IN THE MAKESHIFT DARKROOM
that was also his bathroom, Shade Baker slipped the last of the prints into a manila envelope addressed to the newspaper. The shots he had taken at the courthouse that morning were not particularly good, but, given the lighting and time constraints, he had done his best. One of the lawyers, caught full in the
face with the camera flash just as he mounted the last step, had reared back with flared nostrils and a round-eyed stare, looking as if he had just swallowed a gnat. It was not the way anybody would want to look when featured for the first—and probably only—time in a national newspaper. The reporters wouldn’t mind the unflattering picture, though. They didn’t seem to want the locals here to look too good.

The one clear shot he had managed to take of Erma Morton had turned out well, though. She hadn’t been much farther from the camera than the poor startled attorney, but her face registered no hint of alarm. She gazed into the camera with an expression of cool appraisal, and he felt as if she was looking past the lens and sizing him up, unimpressed by what she saw. When the photo was developing in the chemical solution, her eyes came into focus, staring up at him through the liquid, and giving him chills.

He had kept a print of that shot for himself. He propped it up on the dresser beside the ashtray, then thought better of it and laid it face-down.

Erma Morton was a tiny little thing. That had surprised him. He had seen one or two portrait shots of her in other newspapers before they arrived, and he had expected her to be more physically imposing. Any woman accused of bashing a man’s head in ought to be a tall, strapping Valkyrie of a maiden. Then it would make sense. But this elf girl with her oval face and her calm gray eyes did not look like the sort of willful termagant that would kill a man. Still, the intensity in those eyes suggested that her determination might compensate for her fragility. She looked like a woman who knew her mind, and who generally got what she wanted.

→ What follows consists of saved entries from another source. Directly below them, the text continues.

-- ==== Sys2Proof/Safety.lean ====
section
/-! DEFINITION. What counts as a sound state, in the terms claims use: the legal sets of the parameter registers
(10_state.md R23), memories in canonical form and indexes inside their buffers (20_memory.md R73), the reserved bits of
STATUS (R37), OUTBUF words that are numbers in [−1, 1] (42_render.md R178), and the ranges R40, R44 and R46 give the
voices and the free-running phases, and R43 the auto-gain multiplier. -/

namespace Sys2Proof.Machine
open F32

/-- The value is in the legal set of the kind (10_state.md R23). -/
def Kind.legal : Kind → F32 → Bool
  | .cont lo hi, v => le lo v && le v hi
  | .int lo hi, v => le lo v && le v hi && decide (v = ofInt (floorI v))
  | .enum maxcode, v => le F32.zero v && le v maxcode && decide (v = ofInt (floorI v))
  | .bool, v => decide (v = F32.zero) || decide (v = one)

/-- Every parameter register holds a value of its legal set (R23). -/
abbrev State.RegsLegal (s : State) : Prop := ∀ i : Fin nParams, Kind.legal (paramRow i).kind s.regs[i] = true

/-- The memory is in canonical form and lists no index at or above `size`. -/
def Memory.within (size : Nat) (m : Mem) : Bool := Memory.wf m && m.all (fun e => decide (e.1 < size))

/-- A filter line's buffer and index are inside its length (20_memory.md R72, R73). -/
def Line.ok (len : Nat) (c : Line) : Bool := Memory.within len c.buf && decide (c.idx < len)

/-- Every comb and allpass filter of a channel is inside its length. -/
abbrev ReverbChan.Ok (fs : Nat) (c : Chan) (r : ReverbChan) : Prop :=
  (∀ k : Fin 4, Line.ok (Config.combLen fs c k) r.comb[k] = true)
    ∧ (∀ j : Fin 2, Line.ok (Config.allpassLen fs c j) r.allpass[j] = true)

/-- Every memory is canonical and inside its size, every circular index inside its buffer (20_memory.md R73). -/
abbrev State.MemoriesOk (s : State) : Prop :=
  Memory.within (2 * s.cfg.maxb) s.outbuf = true
    ∧ (∀ c, Memory.within (Config.dbuf s.cfg.fs) (s.delay.dly.get c) = true) ∧ s.delay.w < Config.dbuf s.cfg.fs
    ∧ (∀ c, Memory.within (Config.lf s.cfg.fs) (s.flanger.flb.get c) = true) ∧ s.flanger.w < Config.lf s.cfg.fs
    ∧ (∀ c, ReverbChan.Ok s.cfg.fs c (s.reverb.get c))

/-- Bits 31:6 of STATUS read as 0 (10_state.md R37). -/
abbrev State.StatusOk (s : State) : Prop := s.status &&& ~~~flagBits = 0

/-- Every OUTBUF word encodes a number in [−1, 1] (42_render.md R178). -/
abbrev State.OutOk (s : State) : Prop := ∀ a, inUnit (Memory.readF s.outbuf a) = true

/-- AG_MIN ≤ ag ≤ AG_MAX; the value 1.0 of a disabled auto-gain is inside (10_state.md R43). -/
abbrev State.AgOk (s : State) : Prop := le Consts.agMin s.ag = true ∧ le s.ag Consts.agMax = true

/-- x lies in [0, 1): the range of a phase (10_state.md R40, R44, R46). -/
def inPhase (x : F32) : Bool := le F32.zero x && lt x one

/-- lo ≤ x ≤ hi (so x is no NaN). -/
def within (lo hi x : F32) : Bool := le lo x && le x hi

/-- The ranges of a voice slot: level, release level and velocity in [0, 1], note in [0, 127], time ≥ 0 (10_state.md
R40). -/
structure Voice.Ok (v : Voice) : Prop where
  level : within F32.zero one v.level = true
  relStart : within F32.zero one v.relStart = true
  vel : within F32.zero one v.vel = true
  note : within F32.zero ⟨0x42FE0000#32⟩ v.note = true
  time : le F32.zero v.time = true

/-- Every phase accumulator of the voice lies in [0, 1) (10_state.md R40). -/
abbrev Voice.AccOk (v : Voice) : Prop := ∀ (slot : Fin 4) (k : Fin 8), inPhase v.acc[slot][k] = true

/-- F_exp2 makes a frequency overflow: 440 times its value is not finite on some operand of [−8, 8]. P_EXP2R does not
exclude it (00_scope.md R10, 41_voice.md R126). -/
def FreqOverflows : Prop :=
  ∃ x : F32, x.isFinite = true ∧ le (abs x) ⟨0x41000000#32⟩ = true
    ∧ (mul ⟨0x43DC0000#32⟩ (fExp2 x)).isFinite = false

/-- The block's parameters are admissible: FS and MAXB by R5, and 1 ≤ NV ≤ 64. -/
abbrev State.ConfigOk (s : State) : Prop := s.cfg.Admissible ∧ 1 ≤ s.nv ∧ s.nv ≤ 64

/-- The sound states: what holds at reset and what every step keeps. -/
structure State.Inv (s : State) : Prop where
  config : s.ConfigOk
  regs : s.RegsLegal
  mem : s.MemoriesOk
  status : s.StatusOk
  out : s.OutOk
  ag : s.AgOk
  ringPh : inPhase s.ringPh = true
  flPh : inPhase s.flanger.ph = true
  voices : ∀ v ∈ s.voices, v.Ok
  acc : FreqOverflows ∨ ∀ v ∈ s.voices, v.AccOk

/-! ### Words the statements use -/

/-- What a consumed command word leaves when it changes nothing but STATUS: the word is gone from the port and counted
(60_exceptions.md R262). -/
def State.consumed (s : State) (ws : List Cmd) (status : Word) : State :=
  { s with port := ws, status := status, cmdidx := s.cmdidx + 1 }

/-- What a dropped command word leaves: the flag with this cause code is set as well (60_exceptions.md R261, R262). -/
def State.dropped (s : State) (ws : List Cmd) (code : Nat) : State := s.consumed ws (s.status ||| 1#32 <<< code)

/-- The ids of the parameter registers as the address map gives them (20_memory.md R74, 10_state.md R26 to R36). -/
def isParamId (id : Nat) : Bool :=
  decide (0x0100 ≤ id ∧ id ≤ 0x0137 ∧ id % 16 ≤ 7) || decide (0x0200 ≤ id ∧ id ≤ 0x0203)
    || decide (0x0300 ≤ id ∧ id ≤ 0x0303) || decide (0x0310 ≤ id ∧ id ≤ 0x0312)
    || decide (0x0320 ≤ id ∧ id ≤ 0x0323) || decide (id = 0x0330) || decide (0x0340 ≤ id ∧ id ≤ 0x0341)
    || decide (0x0350 ≤ id ∧ id ≤ 0x0351) || decide (0x0400 ≤ id ∧ id ≤ 0x0402)
    || decide (0x0500 ≤ id ∧ id ≤ 0x0505) || decide (0x0600 ≤ id ∧ id ≤ 0x0604)
    || decide (0x0700 ≤ id ∧ id ≤ 0x0705) || decide (0x0800 ≤ id ∧ id ≤ 0x0872 ∧ id % 16 ≤ 2)
    || decide (0x0900 ≤ id ∧ id ≤ 0x0902)

/-- A reserved field of the word's assigned opcode is not zero, read off bits 63:56, 55:48, 47:32 and 31:0
(30_encoding.md R81, R89). -/
def reservedNonzero (w : Cmd) : Bool :=
  decide (w.extractLsb' 56 8 = 0 ∧ w.extractLsb' 0 56 ≠ 0) || decide (w.extractLsb' 56 8 = 1 ∧ w.extractLsb' 48 8 ≠ 0)
    || decide (w.extractLsb' 56 8 = 3 ∧ w.extractLsb' 0 48 ≠ 0)
    || decide (w.extractLsb' 56 8 = 4 ∧ w.extractLsb' 32 24 ≠ 0)
    || decide (w.extractLsb' 56 8 = 5 ∧ w.extractLsb' 32 24 ≠ 0)

/-- x = f32(roundInt(c)) for a finite c: some integer n with n ≤ c + 1/2 < n + 1, as binary32 (00_scope.md R14); `fix`
counts in units of 2^-149. -/
def RoundsHalfUp (c x : F32) : Prop :=
  ∃ n : Int, n * 2 ^ 149 ≤ c.fix + 2 ^ 148 ∧ c.fix + 2 ^ 148 < (n + 1) * 2 ^ 149 ∧ x = ofInt n

/-- x is the exact value n/d (d > 0, in units of 2^-149) as one rounding to nearest, ties to even, gives it (00_scope.md
R9, 60_exceptions.md R273): finite exactly below the midpoint 2^277 − 2^252 that follows the greatest finite number
2^277 − 2^253, and beyond it an infinity; with the sign of a non-zero n; and if finite, no finite binary32 is nearer, and
where another is as near, the last bit of x is 0. -/
structure RoundsTo (n d : Int) (x : F32) : Prop where
  finite_iff : x.isFinite = true ↔ |n| < (2 ^ 277 - 2 ^ 252) * d
  overflow : x.isFinite = false → x.isInf = true
  sign : n ≠ 0 → x.neg = decide (n < 0)
  nearest : x.isFinite = true → ∀ y : F32, y.isFinite = true → |x.fix * d - n| ≤ |y.fix * d - n|
  ties_even : x.isFinite = true → ∀ y : F32, y.isFinite = true → |x.fix * d - n| = |y.fix * d - n| →
    y.fix = x.fix ∨ x.mag % 2 = 0

/-- A RENDER of n frames is accepted (42_render.md R161). -/
abbrev State.Accepts (s : State) (n : Word) : Prop := 1 ≤ n.toNat ∧ n.toNat ≤ s.cfg.maxb

/-- The voice with accumulator acc[slot][k] replaced (10_state.md R40). -/
def Voice.withAcc (v : Voice) (slot : Fin 4) (k : Fin 8) (z : F32) : Voice :=
  { v with acc := v.acc.set slot (v.acc[slot].set k z) }

/-- The phases a voice can be in after frames of RENDER that started in phase p (41_voice.md R136). -/
def phasesAfter : Phase → List Phase
  | .idle => [.idle]
  | .attack => [.attack, .decay, .sustain]
  | .decay => [.decay, .sustain]
  | .sustain => [.sustain]
  | .release => [.release, .idle]

/-- One stage run over a whole block of frames, its state carried along (42_render.md R160). -/
def runStage {σ α β : Type} (f : σ → α → σ × β) : σ → List α → σ × List β
  | st, [] => (st, [])
  | st, x :: xs => ((runStage f (f st x).1 xs).1, (f st x).2 :: (runStage f (f st x).1 xs).2)

/-- A comb filter of length `len` run over a block of inputs (43_effects.md R222). -/
def combRun (gc : F32) (len : Nat) : List F32 → Line → Line
  | [], c => c
  | x :: xs, c => combRun gc len xs (combStep gc x len c).2

/-- An allpass filter of length `len` run over a block of inputs (43_effects.md R223). -/
def allpassRun (len : Nat) : List F32 → Line → Line
  | [], a => a
  | u :: us, a => allpassRun len us (allpassStep u len a).2

/-- Index a is none of the n slots of a circular buffer written from index w on (20_memory.md R73). -/
def outsideRing (w n size a : Nat) : Prop := ∀ j, j < n → a ≠ (w + j) % size

end Sys2Proof.Machine
end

He knew what Luster Swann would say: the idea that pretty people were virtuous was a holdover from their childhood fairy-tale books. People wanted the world to be simple and classifiable: beautiful is good, ugly is bad, and the outlaws in Westerns always wear black hats. Henry would expect all the photographs accompanying his
article to reflect that uncomplicated view of reality, and Shade would oblige him insofar as he could. But he knew that sometimes
pretty
and
ugly
were just tricks of lighting and camera angles, and that truth could look any way at all.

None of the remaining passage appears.